Le site du MINISTÈRE DE L'ÉCOLOGIE, DU DÉVELOPPEMENT DURABLE ET DE L'ÉNERGIE indique sans précision:

« Le concessionnaire aura la charge de construire et d'exploiter la ligne pour une durée de 50 ans; en contrepente, il percevra les recettes de péages générées par la circulation des trains ainsi que la subvention d'équilibre versée par l'Etat, les collectivités territoriales partenaires et RFF.»

Pour le reste, le montant et les engagements des différents partenaires publics, ne sont pas connus alors que les enquêtes publiques sont imminentes, ce qui est particulièrement préjudiciable pour déterminer l'utilité publique d'un projet.

Par ailleurs, il risque de se dérouler une très longue période entre la déclaration d'utilité publique et le commencement des travaux. Ce délai est de nature à rendre obsolète les solutions proposées dans le projet adopté. Ainsi par exemple, l'absence de montage financier aboutit, pour l'autoroute A 45 entre Lyon et Saint-Étienne, a une déclaration d'utilité publique de 12 ans. Depuis, les conditions économiques et de besoin en termes de déplacement ont changées telles que l'ouverture d'un nouveau tronçon autoroutier, l'autoroute A 89.

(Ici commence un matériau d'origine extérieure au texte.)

-- ==== Sys2Proof/Proofs/LanesAndLinkUp.lean ====
section
/-! PROOFS. LANE_OUT and LANE_IN (R61, R62), a lane that comes in and the grants that follow, a riser link that comes UP
(O10, O43, O56). -/

namespace Sys2Proof.Machine

section
variable {s : State} {q : Request} {p : Owned}

/-! ## The mark of a lane -/

/-- The retained contents with the mark of a lane set or cleared (R43). -/
abbrev State.marked (s : State) (p : Owned) (i : Nat) (b : Bool) : State :=
  s.storing { s.retained with outMarks := s.retained.outMarks.set p.idx (s.retained.outMarks[p.idx].set i b) }

theorem laneNamed_port (hq : q.field.toNat < laneCount p) : laneNamed p.port q = some (p, q.field.toNat) := by
  cases p <;> exact if_pos hq

theorem laneNamed_beyond (hq : laneCount p ≤ q.field.toNat) : laneNamed p.port q = none := by
  cases p <;> exact if_neg (Nat.not_lt.2 hq)

theorem laneNamed_L : laneNamed .L q = none := rfl

theorem State.outMark_marked (hlegal : s.retained.Legal) {i : Nat} (hi : i < laneCount p) (b : Bool) :
    (s.marked p i b).outMark p i = b := by
  have hlen : s.retained.outMarks[p.idx.val].length = laneCount p := hlegal.marks p
  simp [State.outMark, State.storing, hlen, hi]

theorem State.holder_storing (s : State) (d : Retained) (p : Owned) (i : Nat) : (s.storing d).holder p i = s.holder p i := rfl

theorem State.laneState_marked (hlegal : s.retained.Legal) {i : Nat} (hi : i < laneCount p) (b : Bool) :
    (s.marked p i b).laneState p i = match s.holder p i, b with
      | some h, false => .held h
      | some h, true => .pendingOut h
      | none, false => .free
      | none, true => .out := by
  simp only [State.laneState, State.outMark_marked hlegal hi, State.holder_storing] <;>
    cases s.holder p i <;> cases b <;> rfl

/-! ## The two operations -/

theorem exec_laneOut_named (ht : s.takes q) (hl : s.locked = false) (hroom : s.roomL 1)
    (hp : Port.ofNumber q.index.toNat = some p.port) (hq : q.field.toNat < laneCount p) :
    exec (.laneOut q) s = .next ((s.marked p q.field.toNat true).replied .laneOut q .done 0) := by
  have h1 := (Work.Makes.start True (s.marked p q.field.toNat true)).reply .laneOut q .done 0 fun _ => hroom
  have hop : (Work.start s).laneOutOp q = (Work.start (s.marked p q.field.toNat true)).reply .laneOut q .done 0 := by
    rw [Work.laneOutOp, Work.portOp_port hp, Work.ifUnlocked_unlocked hl, laneNamed_port hq]
    rfl
  exact (exec_laneOut q s).trans (onRequest_makes ht (hop ▸ h1) (by rw [hop]; simp))

theorem exec_laneIn_named (ht : s.takes q) (hl : s.locked = false)
    (hp : Port.ofNumber q.index.toNat = some p.port) (hq : q.field.toNat < laneCount p) :
    exec (.laneIn q) s = .next (if s.laneState p q.field.toNat = .out then
      (((Work.start (s.marked p q.field.toNat false)).reply .laneIn q .done 0).run p).finish
      else ((Work.start (s.marked p q.field.toNat false)).reply .laneIn q .done 0).finish) := by
  rw [exec_laneIn, execLaneIn, onRequest_takes ht, Work.laneInOp, Work.portOp_port hp, Work.ifUnlocked_unlocked hl,
    laneNamed_port hq]
  dsimp only
  rw [Work.start_st]
  split <;> rfl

Toujours sur le plan de l'erreur manifeste d'appréciation, l'endettement de la France et des collectivités locales sont d'autant plus important que tant l'État que les communes, les départements ou les régions, entreprennent des projets sans en mesurer les conséquences financières.

C'est pourquoi, à l'étape de la déclaration d'utilité publique et de l'enquête d'utilité publique, la seule connaissance de l'estimation sommaire des dépenses est insuffisante.

Par ces motifs, mais clients ont l'honneur de vous demander l'abrogation des dispositions contestées et le cas échéant, leur remplacement par d'autres règles plus pertinentes.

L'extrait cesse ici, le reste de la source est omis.